I narrowed my eyes. “What do you mean, it could have been done? Aren’t we here? Wasn’t this exactly what you wanted? You hold us hostage until we agree to your terms?”

His eyes went wide in alarm. “No, no, not at all.” His eyes darted over to the pods and back again. “Cassie, circumstances have changed. The alien species that destroyed my planet and my people—they have found us. They have discovered Earth. And we fear it is only a matter of time before Earth shares in our planet’s fate.” He held on to my shoulders. “My people escaped because we had the means to disappear into the galaxy. There will be no such escape for humanity.”

The bottom dropped out of my stomach, a black hole forming where it had been.

I thought of Earth, the only color in the black void. Alone and vulnerable.

“What can we do?” I whispered.

Luka squeezed my shoulders, his handsome face resolute. “My family believes there is a weapon hidden somewhere inside this bunker that may challenge the vrag. Something my people never got a chance to use. We plan to retrieve it, and to return to Earth, with you as our allies, to defend the planet.”

His hands fell away, putting space between us. “By the time your crewmates awake, I will be gone. You need to regain your strength, and they will need time to recover. But you’re safe here, for now.” He glanced down at a screen embedded in the suit at his wrist, then met my eyes. “When you’re ready, we will meet to discuss our mutual survival. I ask only that you consider what I’ve told you. Take what you know of me, Cassie. I never lied except to protect myself. I have only ever tried to help you. Please, help me now.”
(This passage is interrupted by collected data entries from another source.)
theorem Kept.sluOn {s0 s : State} {d : Nat} {off : Bool} (hk0 : Kept s0 s) :
    Kept s0 (State.sluOn s d off) := by
  unfold State.sluOn
  try dsimp only
  repeat' first
    | (with_reducible assumption)
    | (split)
    | (with_reducible refine Kept.foldl ?_ ?_)
    | decide
    | (intro u hu x hx)
    | (intro u hu)
    | (refine Kept.notMode_of_mem (by with_reducible assumption) (by decide))
    | (with_reducible apply Kept.emit)
    | (with_reducible apply Kept.engFromOff)
    | (with_reducible apply Kept.engFromRet)
    | (with_reducible apply Kept.beginLoad)
    | (with_reducible apply Kept.sluDomainOn)
    | (with_reducible refine Kept.fst ?_ (by with_reducible assumption))
    | (with_reducible refine Kept.snd ?_ (by with_reducible assumption))
    | (with_reducible refine Kept.mk_other ?_)
    | decide

theorem Kept.enterOn {s0 s : State} {d : Nat} {off : Bool} (hk0 : Kept s0 s) :
    Kept s0 (State.enterOn s d off) := by
  unfold State.enterOn
  extract_lets
  repeat' first
    | (with_reducible assumption)
    | (split)
    | (with_reducible refine Kept.foldl ?_ ?_)
    | decide
    | (intro u hu x hx)
    | (intro u hu)
    | (refine Kept.notMode_of_mem (by with_reducible assumption) (by decide))
    | (with_reducible refine Kept.wr ?_ (by first | decide | with_reducible assumption | exact Kept.notMode_of_mem (by with_reducible assumption) (by decide) | exact Kept.notMode_of_mem_fst (by with_reducible assumption) (by with_unfolding_all rfl)))
    | (with_reducible refine Kept.wrMode ?_ 4 (by decide) (by first | decide | with_reducible assumption))
    | (with_reducible refine Kept.wrMode ?_ 5 (by decide) (by first | decide | with_reducible assumption))
    | (with_reducible refine Kept.wrMode ?_ 8 (by decide) (by first | decide | with_reducible assumption))
    | (with_reducible apply Kept.emit)
    | (with_reducible apply Kept.putBnd)
    | (with_reducible apply Kept.setMon)
    | (with_reducible apply Kept.pairOn)
    | (with_reducible apply Kept.sluOn)
    | (with_reducible apply Kept.tableInit)
    | (with_reducible apply Kept.startCredits)
    | (with_reducible apply Kept.replayDoorbells)
    | (with_reducible apply Kept.payOwed)
    | (with_reducible apply Kept.putFab)
    | (with_reducible apply Kept.linkUp)
    | (with_reducible apply Kept.tbResume)
    | (with_reducible refine Kept.mk_other ?_)
    | decide

theorem Kept.settled {s0 s : State} {d : Nat} {st : Nat} (hk0 : Kept s0 s) (hm : st ≤ 4) :
    Kept s0 (State.settled s d st) := by
  unfold State.settled
  extract_lets
  repeat' first
    | (with_reducible assumption)
    | (split)
    | (with_reducible refine Kept.foldl ?_ ?_)
    | decide
    | (intro u hu x hx)
    | (intro u hu)
    | (refine Kept.notMode_of_mem (by with_reducible assumption) (by decide))
    | (with_reducible refine Kept.wr ?_ (by first | decide | with_reducible assumption | exact Kept.notMode_of_mem (by with_reducible assumption) (by decide) | exact Kept.notMode_of_mem_fst (by with_reducible assumption) (by with_unfolding_all rfl)))
    | (with_reducible refine Kept.wrMode ?_ 4 (by decide) (by first | decide | with_reducible assumption))
    | (with_reducible refine Kept.wrMode ?_ 5 (by decide) (by first | decide | with_reducible assumption))
    | (with_reducible refine Kept.wrMode ?_ 8 (by decide) (by first | decide | with_reducible assumption))
    | (with_reducible apply Kept.emit)
    | (with_reducible apply Kept.setDom)
    | (with_reducible apply Kept.pwrEvent)
    | (with_reducible refine Kept.mk_other ?_)
    | decide

theorem Kept.dropRequest {s0 s : State} {d : Nat} (hk0 : Kept s0 s) :
    Kept s0 (State.dropRequest s d) := by
  unfold State.dropRequest
  try dsimp only
  repeat' first
    | (with_reducible assumption)
    | (split)
    | (with_reducible refine Kept.foldl ?_ ?_)
    | decide
    | (intro u hu x hx)
    | (intro u hu)
    | (refine Kept.notMode_of_mem (by with_reducible assumption) (by decide))
    | (with_reducible apply Kept.emit)
    | (with_reducible apply Kept.countRefused)
    | (with_reducible apply Kept.pwrEvent)
    | decide

theorem Kept.replayOn {s0 s : State} {d : Nat} {n : Nat} (hk0 : Kept s0 s) :
    Kept s0 (State.replayOn s d n) := by
  unfold State.replayOn
  try dsimp only
  repeat' first
    | (with_reducible assumption)
    | (split)
    | (with_reducible refine Kept.foldl ?_ ?_)
    | decide
    | (intro u hu x hx)
    | (intro u hu)
    | (refine Kept.notMode_of_mem (by with_reducible assumption) (by decide))
    | (with_reducible apply Kept.emit)
    | (with_reducible apply Kept.wakeOne)
    | (with_reducible apply Kept.startRise)
    | (with_reducible apply Kept.advanceRises)
    | decide

theorem Kept.applyPending {s0 s : State} {d : Nat} (hk0 : Kept s0 s) :
    Kept s0 (State.applyPending s d) := by
  unfold State.applyPending
  try dsimp only
  repeat' first
    | (with_reducible assumption)
    | (split)
    | (with_reducible refine Kept.foldl ?_ ?_)
    | decide
    | (intro u hu x hx)
    | (intro u hu)
    | (refine Kept.notMode_of_mem (by with_reducible assumption) (by decide))
    | (with_reducible refine Kept.wr ?_ (by first | decide | with_reducible assumption | exact Kept.notMode_of_mem (by with_reducible assumption) (by decide) | exact Kept.notMode_of_mem_fst (by with_reducible assumption) (by with_unfolding_all rfl)))
    | (with_reducible refine Kept.wrMode ?_ 4 (by decide) (by first | decide | with_reducible assumption))
    | (with_reducible refine Kept.wrMode ?_ 5 (by decide) (by first | decide | with_reducible assumption))
    | (with_reducible refine Kept.wrMode ?_ 8 (by decide) (by first | decide | with_reducible assumption))
    | (with_reducible apply Kept.emit)
    | (with_reducible apply Kept.unpend)
    | (with_reducible apply Kept.replayOn)
    | (with_reducible apply Kept.dropRequest)
    | (with_reducible apply Kept.beginFall)
    | decide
My voice was a cautious whisper. “What do you want from me?”

He took half a step closer, his voice going soft. “I want you to be on our side.”

I considered him. How I’d misjudged him so severely in the beginning—how I’d misjudged everyone, really, on sight, and how I’d been proven wrong each and every time.

He was right. He’d only ever been a friend. And now he needed me to trust him.

“One last thing.” I cleared my throat. “What . . . what’s your name?”

He tilted his head, as though confused I would choose that question out of the infinite others. “You know my name.”

“Your real name.”

He took a step closer. We were now breathing the same air. My heart pounded in my ears. “I have always been Luka. I was born on Earth. I have been human since my earliest memories.” He smiled distantly. “I believe I told you once—that I understood how it felt to feel like a stranger in your own land.”

I blinked at him, remembering.

“But my people, my family, we call ourselves megobari.”

Despite everything, despite knowing the truth beneath the surface, he was still Luka. The planes of his face were so familiar and so dear to me. And beneath the anger and confusion and fear, I still cared about him. Still trusted him.

A beat of silence. And then one of the pods began to beep.

“My people wish to help yours,” Luka said, backing slowly away, leaving me propped against the bulkhead. “I ask only that you help convince your people that we are telling the truth. There’s no time to waste with arguing.”

Looking into his eyes, I saw no deceit. “I’ll do what I can. But I want to know all the details first. Everything. No more deceit.”

“Agreed.” He smiled. The hatch opened into the airlock. He glanced out at it and then at me. “It was . . . good to see you again.”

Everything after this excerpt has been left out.